В своих воспоминаниях Лобанов пишет, разумеется, не только об этом. Здесь история первого бегства в эмиграцию – из советской России в Румынию (настоящего бегства, с тайным пересечением границы, верным капитаном судна и арестом), история второго бегства – из Болгарии в Грецию (с трагическими на этот раз последствиями), записки о знаменитых предках-рюриковичах, о генерал-губернаторах, тайных советниках, дипломатах и генеалогах. На этих страницах соседствуют Катрин Денев и генерал Волкогонов, Сальватор Дали и Исайя Берлин, Никита Хрущев и Томас Уитни. В именном указателе – полторы тысячи имен.

Он пишет об имидже России и удушающей коррупции, о Пушкине и Любомире Левчеве, Илье Зильберштейне и Александре Шлепянове, Сергее Лифаре и Георгии Костаки. О выставках, художественных стилях, характерах встреченных им людей; о Франции, Америке, Украине; об интеллигенции и ярмарке тщеславия.

На первый взгляд, уловить систему в построении книги непросто.
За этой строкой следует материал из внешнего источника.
/-- The element fetched is one the bitstream or an implicit step has, never a host command (30 R94, R95). -/
theorem encodeBus_of_fetched {s : State} {i : Instr} (h : fetchInstr s = .ok i) : encodeBus i = none := by
  obtain ⟨c, w, -, -, hd⟩ := fetchInstr_ok h
  cases c <;> simp only [decode, Except.map] at hd
  case idle => cases hd
  case sym t =>
    cases hr : resolve t w with
    | error e => simp [hr] at hd
    | ok r =>
      simp only [hr, Except.ok.injEq] at hd
      subst hd
      unfold symbolInstr
      split
      · rfl
      · split <;> rfl
  case dsym t =>
    cases hr : resolve t w with
    | error e => simp [hr] at hd
    | ok r => simp only [hr, Except.ok.injEq] at hd; subst hd; rfl
  case tbuild w' => cases w' <;> (cases hd; rfl)
  case bt => cases hd; split <;> rfl
  case tflag w' => cases hd; split <;> rfl
  case eob => cases hd; split <;> rfl
  all_goals (cases hd; rfl)

/-! ### The canonical form of the memories -/

theorem memOk_of_fields {s t : State} (h : s.MemOk) (h1 : t.src = s.src) (h2 : t.out = s.out) (h3 : t.tainted = s.tainted)
    (h4 : t.cfg = s.cfg) : t.MemOk := by
  unfold State.MemOk at *
  rw [h1, h2, h3, h4]
  exact h

/-- Every write of output memory keeps the memories canonical. -/
theorem memOk_outWrite {s t : State} (h : s.MemOk) (a : Nat) (b : Byte) (h1 : t.src = s.src)
    (h2 : t.out = s.out.write (s.wrap a) b) (h3 : t.tainted = s.tainted) (h4 : t.cfg = s.cfg) : t.MemOk := by
  obtain ⟨⟨w1, w2, w3⟩, b1, b2, b3⟩ := h
  unfold State.MemOk
  rw [h1, h2, h3, h4]
  exact ⟨⟨w1, Memory.wf_write w2 _ _, w3⟩, b1, Memory.bounded_write b2 (s.wrap_lt a) b, b3⟩

/-- Every host write of source memory keeps the memories canonical. -/
theorem memOk_srcWrite {s t : State} (h : s.MemOk) (a : Nat) (b : Byte) (h1 : t.src = s.src.write (s.wrap a) b)
    (h2 : t.out = s.out) (h3 : t.tainted = s.tainted) (h4 : t.cfg = s.cfg) : t.MemOk := by
  obtain ⟨⟨w1, w2, w3⟩, b1, b2, b3⟩ := h
  unfold State.MemOk
  rw [h1, h2, h3, h4]
  exact ⟨⟨Memory.wf_write w1 _ _, w2, w3⟩, Memory.bounded_write b1 (s.wrap_lt a) b, b2, b3⟩

/-- Tainting an address keeps the memories canonical. -/
theorem memOk_taint {s : State} (h : s.MemOk) (a : Nat) : (taint a s).MemOk := by
  unfold taint
  split
  · obtain ⟨⟨w1, w2, w3⟩, b1, b2, b3⟩ := h
    refine ⟨⟨w1, w2, pairwise_addAddress w3 _⟩, b1, b2, ?_⟩
    intro x hx
    rcases mem_addAddress.1 hx with rfl | hx
    · exact s.wrap_lt a
    · exact b3 x hx
  · exact h

/-- Nothing is listed after reset. -/
theorem reset_memOk : State.reset.MemOk := by
  simp [State.MemOk, State.reset, Memory.wf]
Но в действительности, это путешествие по жизни автора, с необходимыми и уточняющими повторами и новыми деталями, как это обычно и бывает при долгом рассказе своим родным и домочадцам. Читатель входит в биографию автора по многу раз, под разными углами: вот родовой заход, вот студенческий, вот нью-йоркский, тут – через отношения с музейными чиновниками, там – через жен и друзей, а вот – через аукционные цены на живопись.
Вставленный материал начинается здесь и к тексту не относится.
-- ==== Sys2Proof/Tests/Slice0.lean ====
section
/-! SUPPORT. Tests of one step each, with values from spec/95_test_vectors.md and words written out from spec/30_encoding.md;
and for every obligation with hypotheses, a concrete state and operands that meet them (`witness_<name>`). -/

namespace Sys2Proof.Tests

-- one theorem at a time: many kernel evaluations at once need more threads than the sandbox has
set_option Elab.async false

open Sys2Proof Sys2Proof.Machine

/-! ### Well-formedness: one ill-formed term for each check -/

theorem test_wf_symBref_low : Instr.wf (.symBref 0x100 3) = false := by decide
theorem test_wf_symBref_high : Instr.wf (.symBref 0x1FF 3) = false := by decide
theorem test_wf_dsym_high : Instr.wf (.dsym 511 3) = false := by decide
theorem test_wf_xbLen_zero_width : Instr.wf (.xbLen 0 0) = false := by decide
theorem test_wf_xbLen_too_wide : Instr.wf (.xbLen 3 8) = false := by decide
theorem test_wf_xbDist_too_wide : Instr.wf (.xbDist 1 2) = false := by decide
theorem test_wf_regwrite_is_start : Instr.wf (.regwrite 0 32 1) = false := by decide
theorem test_wf_accepts : Instr.wf (.symBref 0x1FE 15) = true ∧ Instr.wf (.dsym 510 0) = true ∧
    Instr.wf (.xbLen 32 0xFFFFFFFF) = true ∧ Instr.wf (.regwrite 0 32 2) = true := by decide

/-! ### Decoding: bits in consumption order, from 30 R82 and the notation of 30 R92 -/

/-- The bits of a string of 0 and 1, first read first. -/
def bits (s : String) : List Bool := s.toList.map (· == '1')

/-- Table Large of P2 as the spec gives it: 0x100 with code `0`, 0x102 with code `1`. -/
def largeP2 : CodeTable 10 :=
  { primary := Vector.ofFn fun i => if i.val % 2 = 0 then 0x8001 else 0x8101, overflow := Vector.replicate _ 0 }

/-- The escape of SD-2: P[0x3FF] = 0x0090, O[2] = 0x250B. -/
def largeSD2 : CodeTable 10 :=
  { primary := (Vector.replicate _ 0).setIfInBounds 0x3FF 0x0090, overflow := (Vector.replicate _ 0).setIfInBounds 2 0x250B }

/-- Table Small of P2 as the spec gives it: symbol 1 with code `0`. -/
def smallP2 : CodeTable 8 :=
  { primary := Vector.ofFn fun i => if i.val % 2 = 0 then 0x0081 else 0, overflow := Vector.replicate _ 0 }

theorem test_decode_bt : decode .bt (windowOf (bits "0") []) = .ok .btLit ∧
    decode .bt (windowOf (bits "1") []) = .ok .btTbl := by decide +kernel
theorem test_decode_lcnt : decode .lcnt (windowOf (bits "101000000000001") (bits "11")) = .ok (.lcnt 0x4005) := by
  decide +kernel
theorem test_decode_lbyte : decode .lbyte (windowOf (bits "10000011") (bits "1")) = .ok (.lbyte 0xC1) := by decide +kernel
theorem test_decode_tcnt : decode (.tcnt .large) (windowOf (bits "110000001") (bits "1")) = .ok (.tcnt .large 259) := by
  decide +kernel
theorem test_decode_len : decode (.tflag .small) (windowOf (bits "0") (bits "1")) = .ok (.len0 .small) ∧
    decode (.tflag .small) (windowOf (bits "1") []) = .ok (.len .small) ∧
    decode (.tnib .large) (windowOf (bits "1001") (bits "1")) = .ok (.lenNib .large 9) := by decide +kernel
theorem test_decode_symbols : decode (.sym largeP2) (windowOf (bits "0") (bits "1")) = .ok (.symEnd 1) ∧
    decode (.sym largeP2) (windowOf (bits "1") []) = .ok (.symBref 0x102 1) ∧
    decode (.sym largeSD2) (windowOf (bits "11111111111") []) = .ok (.symLit 0x4A 11) := by decide +kernel
theorem test_decode_dsym : decode (.dsym smallP2) (windowOf (bits "0") (bits "1")) = .ok (.dsym 1 1) := by decide +kernel
theorem test_decode_extra : decode (.lextra 1) (windowOf (bits "1") (bits "1")) = .ok (.xbLen 1 1) ∧
    decode (.dextra 3) (windowOf (bits "110") (bits "1")) = .ok (.xbDist 3 3) := by decide +kernel
theorem test_decode_eob : decode .eob (windowOf (bits "0") (bits "1")) = .ok .eob0 ∧
    decode .eob (windowOf (bits "1") []) = .ok .eob1 := by decide +kernel
theorem test_decode_implicit : decode (.tbuild .large) 0 = .ok .tbuildL ∧ decode (.tbuild .small) 0 = .ok .tbuildS ∧
    decode .copy 0 = .ok .copy ∧ decode .idle 0 = .error .noElement := by decide +kernel
theorem test_decode_host : decodeBus (.write 0 32 0x80000001) = .start ∧ decodeBus (.write 0 32 2) = .regwrite 0 32 2 ∧
    decodeBus (.write 0 16 1) = .regwrite 0 16 1 ∧ decodeBus (.read 4 32) = .regread 4 32 ∧
    decodeBus .resetInput = .reset := by decide
/-- SD-3's shape: an unwritten slot is an escape of base 0 and depth 0. -/
theorem test_decode_unwritten_slot :
    decode (.sym { largeSD2 with overflow := largeSD2.overflow.setIfInBounds 0 0x240A }) (windowOf (bits "1111111110") []) =
      .ok (.symLit 0x48 10) := by decide +kernel
/-- The first 57 bits of P1's payload are its program's (95, P1). -/
theorem test_encode_p1 :
    let b : CodeBook := { large := [], small := [] }
    bitsToNat (encode b .btLit ++ encode b (.lcnt 5) ++ encode b (.lbyte 1) ++ encode b (.lbyte 2) ++ encode b (.lbyte 3) ++
      encode b (.lbyte 4) ++ encode b (.lbyte 5) ++ encode b .eob1) = 0x010504030201000A := by decide +kernel
/-- 95, P3: the stream codes of the large table. -/
theorem test_encode_symbol :
    symbolBits [2, 1, 3, 3] 0 = bits "10" ∧ symbolBits [2, 1, 3, 3] 1 = bits "0" ∧ symbolBits [2, 1, 3, 3] 2 = bits "110" ∧
      symbolBits [2, 1, 3, 3] 3 = bits "111" := by decide +kernel

/-! ### One step each -/

/-- Parameters with the candidate tables of 43 R199, as the vectors "under candidate tables" use (log 8). -/
def cfg : Config.Params := { Config.defaults with tables := Config.candidateTables }

/-- A BUSY state with a window that holds the whole payload, and 6 output bytes declared. -/
def run (q : Seq) (acc : Dword) (avail : Nat) : State :=
  { State.reset with
    run := .busy, seq := q, acc := acc, avail := BitVec.ofNat 64 avail, cursor := 8, plimit := 8, dsize := 6
    pbase := 0x1000, obase := 0x8000, cfg := cfg }

/-- The next step answers a state in which `p` holds. -/
def after (s : State) (p : State → Bool) : Bool :=
  match step s with
  | .next t => p t
  | .fault _ => false
  | .refused _ => false

/-- The payload of P1 at 0x1000, with the run at its first element. -/
def p1 : State :=
  { State.reset with
    run := .busy, seq := .bt, plimit := 8, dsize := 5, csize := 8, hdrflag := 1, pbase := 0x1000, obase := 0x8000, cfg := cfg
    src := [(0x1000, 0x0A), (0x1001, 0), (0x1002, 1), (0x1003, 2), (0x1004, 3), (0x1005, 4), (0x1006, 5), (0x1007, 1)] }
Это нескончаемый table-talk на множество голосов, потому что рассказчиков в книге почти столько же, сколько и персонажей: Лобанов-Ростовский дает высказаться всем, у кого есть мысль и мнение, позиция и заинтересованность. Книга с головой погружает нас в бульон, именуемый жизнью коллекционера, не тая праздничной стороны дела и не пряча неизбежных разочарований.

Автор столько лет отвечал на всевозможные вопросы журналистов, что поступил совершенно правильно, включив наиболее содержательные беседы прямо в корпус своей книги. Абсолютно уместны здесь и высказывания его коллег по увлечению, искусствоведов и музейщиков, судящих не только о таланте владельца коллекции, но и об особенностях самого ремесла. В каком-то смысле, после чтения лобановской книги тема “жизнь коллекционера” становится чуть ли не исчерпанной: трудно поставить вопрос, на который автор уже не ответил бы. Такие книги называют эпохальными.

Но есть и еще одна сторона. Эти размышления о России и русском искусстве необычайно лестны для нас. Каждым словом и каждым поступком Лобанов-Ростовский напоминает нам всем, что Россия исполнена величия и наше художественное наследие – гениально. Никита Дмитриевич возвращает российскому общественному сознанию столь необходимое достоинство. Хочу подчеркнуть: не самодовольство, а самоуважение; не гордыню, а гордость; не чванливость, а трепетную благодарность созидателям и хранителям русского искусства.

Иван Толстой, Прага

Ренэ Герра. Младшее поколение писателей русского зарубежья. – Санкт-Петербург, 2009, 116 с.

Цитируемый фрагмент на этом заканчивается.